[Opening Dataset records section]

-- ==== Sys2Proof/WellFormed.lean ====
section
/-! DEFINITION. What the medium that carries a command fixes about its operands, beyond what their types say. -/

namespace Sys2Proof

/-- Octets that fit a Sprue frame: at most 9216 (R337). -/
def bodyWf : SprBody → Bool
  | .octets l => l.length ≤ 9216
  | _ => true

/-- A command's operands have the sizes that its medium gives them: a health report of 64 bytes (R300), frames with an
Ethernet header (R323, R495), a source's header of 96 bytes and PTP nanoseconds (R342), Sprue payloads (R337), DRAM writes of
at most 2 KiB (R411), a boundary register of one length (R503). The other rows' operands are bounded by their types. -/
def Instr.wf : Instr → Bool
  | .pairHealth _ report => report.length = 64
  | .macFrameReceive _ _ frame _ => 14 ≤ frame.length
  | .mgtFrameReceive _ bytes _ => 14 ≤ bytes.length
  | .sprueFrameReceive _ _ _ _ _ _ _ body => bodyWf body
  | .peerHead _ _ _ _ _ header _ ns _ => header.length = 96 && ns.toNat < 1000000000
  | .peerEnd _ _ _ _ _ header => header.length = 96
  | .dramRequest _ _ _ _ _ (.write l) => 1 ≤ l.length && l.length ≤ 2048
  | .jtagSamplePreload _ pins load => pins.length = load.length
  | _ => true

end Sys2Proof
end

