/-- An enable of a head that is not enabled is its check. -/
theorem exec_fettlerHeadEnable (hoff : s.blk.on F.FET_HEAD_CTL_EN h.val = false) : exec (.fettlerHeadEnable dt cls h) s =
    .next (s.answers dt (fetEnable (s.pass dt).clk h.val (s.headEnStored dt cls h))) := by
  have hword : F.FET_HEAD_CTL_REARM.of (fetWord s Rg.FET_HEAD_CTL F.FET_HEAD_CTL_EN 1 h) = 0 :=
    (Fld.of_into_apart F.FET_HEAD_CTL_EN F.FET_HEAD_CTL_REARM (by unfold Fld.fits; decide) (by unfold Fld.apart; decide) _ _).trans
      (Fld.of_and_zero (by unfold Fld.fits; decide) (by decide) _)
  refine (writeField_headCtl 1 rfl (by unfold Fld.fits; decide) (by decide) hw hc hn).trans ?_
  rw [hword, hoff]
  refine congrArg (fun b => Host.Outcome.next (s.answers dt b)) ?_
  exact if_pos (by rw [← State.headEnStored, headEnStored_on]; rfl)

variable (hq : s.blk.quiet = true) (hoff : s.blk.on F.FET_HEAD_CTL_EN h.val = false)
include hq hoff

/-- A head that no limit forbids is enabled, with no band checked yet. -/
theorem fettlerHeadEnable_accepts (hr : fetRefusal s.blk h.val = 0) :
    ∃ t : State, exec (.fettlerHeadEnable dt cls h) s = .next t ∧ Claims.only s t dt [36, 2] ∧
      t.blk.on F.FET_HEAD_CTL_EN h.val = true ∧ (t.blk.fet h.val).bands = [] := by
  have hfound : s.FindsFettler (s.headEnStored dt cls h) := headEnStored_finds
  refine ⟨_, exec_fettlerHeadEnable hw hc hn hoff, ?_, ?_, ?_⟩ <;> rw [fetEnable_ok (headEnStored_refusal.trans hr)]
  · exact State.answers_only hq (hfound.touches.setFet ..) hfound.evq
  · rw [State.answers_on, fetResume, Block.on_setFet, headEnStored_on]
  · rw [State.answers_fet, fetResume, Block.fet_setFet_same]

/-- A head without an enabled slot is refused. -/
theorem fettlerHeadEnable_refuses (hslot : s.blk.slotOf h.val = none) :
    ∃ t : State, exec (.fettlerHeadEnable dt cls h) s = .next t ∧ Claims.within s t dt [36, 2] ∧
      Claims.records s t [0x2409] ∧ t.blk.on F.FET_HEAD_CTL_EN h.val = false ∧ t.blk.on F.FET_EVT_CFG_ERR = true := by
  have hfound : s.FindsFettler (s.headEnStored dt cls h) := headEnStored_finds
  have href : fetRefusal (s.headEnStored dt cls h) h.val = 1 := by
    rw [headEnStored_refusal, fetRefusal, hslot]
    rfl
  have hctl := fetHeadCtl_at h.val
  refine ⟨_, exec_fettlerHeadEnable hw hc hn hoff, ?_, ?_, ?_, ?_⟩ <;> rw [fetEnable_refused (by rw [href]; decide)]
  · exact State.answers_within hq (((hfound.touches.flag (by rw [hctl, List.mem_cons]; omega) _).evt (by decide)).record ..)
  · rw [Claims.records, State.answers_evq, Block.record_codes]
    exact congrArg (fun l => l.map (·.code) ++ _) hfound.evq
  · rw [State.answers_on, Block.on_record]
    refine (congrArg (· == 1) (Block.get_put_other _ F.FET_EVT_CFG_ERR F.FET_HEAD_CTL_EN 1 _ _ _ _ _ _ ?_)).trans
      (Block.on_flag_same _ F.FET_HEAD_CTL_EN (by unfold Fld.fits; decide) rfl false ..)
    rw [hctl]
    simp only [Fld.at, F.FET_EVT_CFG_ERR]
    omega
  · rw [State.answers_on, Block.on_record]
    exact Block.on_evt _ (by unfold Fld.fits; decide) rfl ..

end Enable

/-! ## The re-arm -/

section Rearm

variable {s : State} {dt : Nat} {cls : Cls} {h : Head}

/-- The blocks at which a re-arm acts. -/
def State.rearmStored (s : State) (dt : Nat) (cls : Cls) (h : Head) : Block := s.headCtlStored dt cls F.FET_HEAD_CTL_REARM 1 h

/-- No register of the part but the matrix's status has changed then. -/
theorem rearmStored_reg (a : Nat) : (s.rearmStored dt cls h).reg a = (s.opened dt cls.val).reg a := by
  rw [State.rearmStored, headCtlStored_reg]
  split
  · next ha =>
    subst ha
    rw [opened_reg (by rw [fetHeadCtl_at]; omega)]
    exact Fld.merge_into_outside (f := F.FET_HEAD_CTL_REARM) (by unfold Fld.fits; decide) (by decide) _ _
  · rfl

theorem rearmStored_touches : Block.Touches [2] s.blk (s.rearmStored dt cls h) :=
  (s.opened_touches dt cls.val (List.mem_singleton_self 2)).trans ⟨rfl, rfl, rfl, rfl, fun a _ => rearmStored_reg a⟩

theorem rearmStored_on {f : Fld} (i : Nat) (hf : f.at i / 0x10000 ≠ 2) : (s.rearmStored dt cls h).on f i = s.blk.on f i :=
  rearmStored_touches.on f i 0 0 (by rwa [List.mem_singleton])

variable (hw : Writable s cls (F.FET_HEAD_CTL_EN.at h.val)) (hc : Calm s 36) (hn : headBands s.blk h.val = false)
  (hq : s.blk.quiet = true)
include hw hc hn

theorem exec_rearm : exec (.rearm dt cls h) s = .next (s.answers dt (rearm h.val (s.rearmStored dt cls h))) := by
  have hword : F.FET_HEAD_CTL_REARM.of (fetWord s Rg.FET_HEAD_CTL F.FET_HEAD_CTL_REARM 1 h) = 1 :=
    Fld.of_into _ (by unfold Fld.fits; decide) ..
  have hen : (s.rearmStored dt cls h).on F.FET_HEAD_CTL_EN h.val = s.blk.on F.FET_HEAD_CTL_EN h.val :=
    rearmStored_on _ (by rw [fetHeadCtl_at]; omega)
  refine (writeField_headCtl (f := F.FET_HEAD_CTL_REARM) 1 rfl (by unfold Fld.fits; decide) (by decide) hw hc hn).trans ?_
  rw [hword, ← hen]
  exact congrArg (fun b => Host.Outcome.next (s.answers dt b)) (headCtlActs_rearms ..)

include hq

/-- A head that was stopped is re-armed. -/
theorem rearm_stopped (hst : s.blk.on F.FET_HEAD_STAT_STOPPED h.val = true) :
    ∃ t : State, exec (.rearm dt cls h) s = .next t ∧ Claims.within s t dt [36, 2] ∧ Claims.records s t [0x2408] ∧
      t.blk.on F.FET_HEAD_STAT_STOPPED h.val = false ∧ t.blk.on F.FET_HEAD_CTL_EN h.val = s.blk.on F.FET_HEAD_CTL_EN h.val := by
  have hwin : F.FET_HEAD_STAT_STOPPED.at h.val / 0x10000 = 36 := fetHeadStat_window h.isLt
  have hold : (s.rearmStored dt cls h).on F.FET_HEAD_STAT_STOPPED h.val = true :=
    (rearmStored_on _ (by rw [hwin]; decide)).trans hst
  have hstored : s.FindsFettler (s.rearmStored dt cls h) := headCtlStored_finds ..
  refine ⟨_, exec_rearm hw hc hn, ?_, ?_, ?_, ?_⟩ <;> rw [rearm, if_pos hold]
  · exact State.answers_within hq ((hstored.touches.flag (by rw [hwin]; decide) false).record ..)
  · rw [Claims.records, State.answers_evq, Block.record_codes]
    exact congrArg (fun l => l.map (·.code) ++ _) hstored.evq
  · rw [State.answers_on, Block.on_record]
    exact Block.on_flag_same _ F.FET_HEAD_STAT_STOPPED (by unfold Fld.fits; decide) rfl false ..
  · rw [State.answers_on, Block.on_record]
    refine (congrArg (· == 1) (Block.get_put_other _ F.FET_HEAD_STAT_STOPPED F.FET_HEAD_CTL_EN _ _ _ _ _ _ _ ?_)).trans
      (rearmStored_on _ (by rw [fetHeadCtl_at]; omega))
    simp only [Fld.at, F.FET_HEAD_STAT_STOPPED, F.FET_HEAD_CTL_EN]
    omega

[Closing Dataset records section]

Problem requirements
The answer should be a number alone: the count of lines in the records that hold the word "operands".

Answer to the exercise
3